TASK GOAL
At the line containing "match lvl with", begin setting down the entries exactly, and stop only after the last line.

Stored data entries
/-- Fill a missing key-cache entry (R241, R242): 0x2104 with a quota of 0, 0x2103 when the blob cannot be unwrapped. A partition
at its quota, or one that finds no free entry of the 8,192, gives up its own least recently used entries; one that holds none
then waits. -/
def fillKey (kid : Nat) : M Unit := do
  let k ← look (·.kid kid)
  let p := k.owner.toNat
  let quota ← look (·.kcQuota p)
  need (quota != 0) 0x2104
  match ← look (·.unwrap (blobBytes k.blob)) with
  | none => flt 0x2103
  | some secret =>
    let all ← look (·.kcAll)
    let used ← look fun s => (s.kcUsed p).length
    if 8192 ≤ all ∧ used = 0 then waitHere
    upd fun s => State.kcShrink p (if 8192 ≤ all then min quota used else quota) used s
    upd fun s => (s.setKid kid { s.kid kid with
      cached := true
      seed := BitVec.ofNat 256 (ofLe secret)
      mask := BitVec.ofNat 32 (leAt (blobBytes k.blob) 20 4)
      jobDig := BitVec.ofNat 224 (leAt (blobBytes k.blob) 36 28) }).touchKid kid

/-- The keys of a KeyID are in the key cache before an access goes on (R242). `stack` is the stack whose page reports a fault. -/
def holdKey (kid stack : Nat) : M Unit := do
  let k ← look (·.kid kid)
  if !k.cached then
    fun s =>
      match fillKey kid s with
      | .error (.fault c d _) t => .error (.fault c d stack) t
      | r => r

/-- The checks of an access under a KeyID (R242): KEYED and owned by the partition, a key-cache entry, the mask. `stack` is
the stack whose page reports a fault. -/
def keyCheck (kid part : Nat) (a : Agent) (stack : Nat) : M Unit := do
  let k ← look (·.kid kid)
  need (k.state == .keyed && k.owner.toNat == part) 0x2101 0 stack
  holdKey kid stack
  let k ← look (·.kid kid)
  let ok ← look (·.maskAdmits k a)
  need ok 0x2102 0 stack
  upd (·.touchKid kid)

/-! ## Counter blocks (R246 to R250) -/

/-- The key of a counter block in the cache. -/
def ctrKey (ch lvl b : Nat) : Nat := (ch * 8 + lvl) * 2 ^ 20 + b

/-- The channel-local line of a counter block (R250). -/
def ctrLine (lvl b : Nat) : Nat :=
  match lvl with
  | 1 => 12386304 + b
  | 2 => 12579840 + b
  | _ => 12582864 + b

/-- A block that holds zero in every field. -/
def CtrBlk.zero : CtrBlk :=
  { minor := 0, major := 0, gen := 0, dirty := false, verified := true, bad := none, used := 0 }

/-- MINOR[i]. -/
def CtrBlk.min (b : CtrBlk) (i : Nat) : Nat := (b.minor.toNat >>> (6 * i)) % 64

/-- Set MINOR[i]. -/
def CtrBlk.setMin (b : CtrBlk) (i v : Nat) : CtrBlk :=
  { b with minor := BitVec.ofNat 384 (b.minor.toNat - (b.min i) * 2 ^ (6 * i) + v * 2 ^ (6 * i)) }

ANSWER
  match lvl with
  | 1 => 12386304 + b
  | 2 => 12579840 + b
  | _ => 12582864 + b

/-- A block that holds zero in every field. -/
def CtrBlk.zero : CtrBlk :=
  { minor := 0, major := 0, gen := 0, dirty := false, verified := true, bad := none, used := 0 }

/-- MINOR[i]. -/
def CtrBlk.min (b : CtrBlk) (i : Nat) : Nat := (b.minor.toNat >>> (6 * i)) % 64

/-- Set MINOR[i]. -/
def CtrBlk.setMin (b : CtrBlk) (i v : Nat) : CtrBlk :=
  { b with minor := BitVec.ofNat 384 (b.minor.toNat - (b.min i) * 2 ^ (6 * i) + v * 2 ^ (6 * i)) }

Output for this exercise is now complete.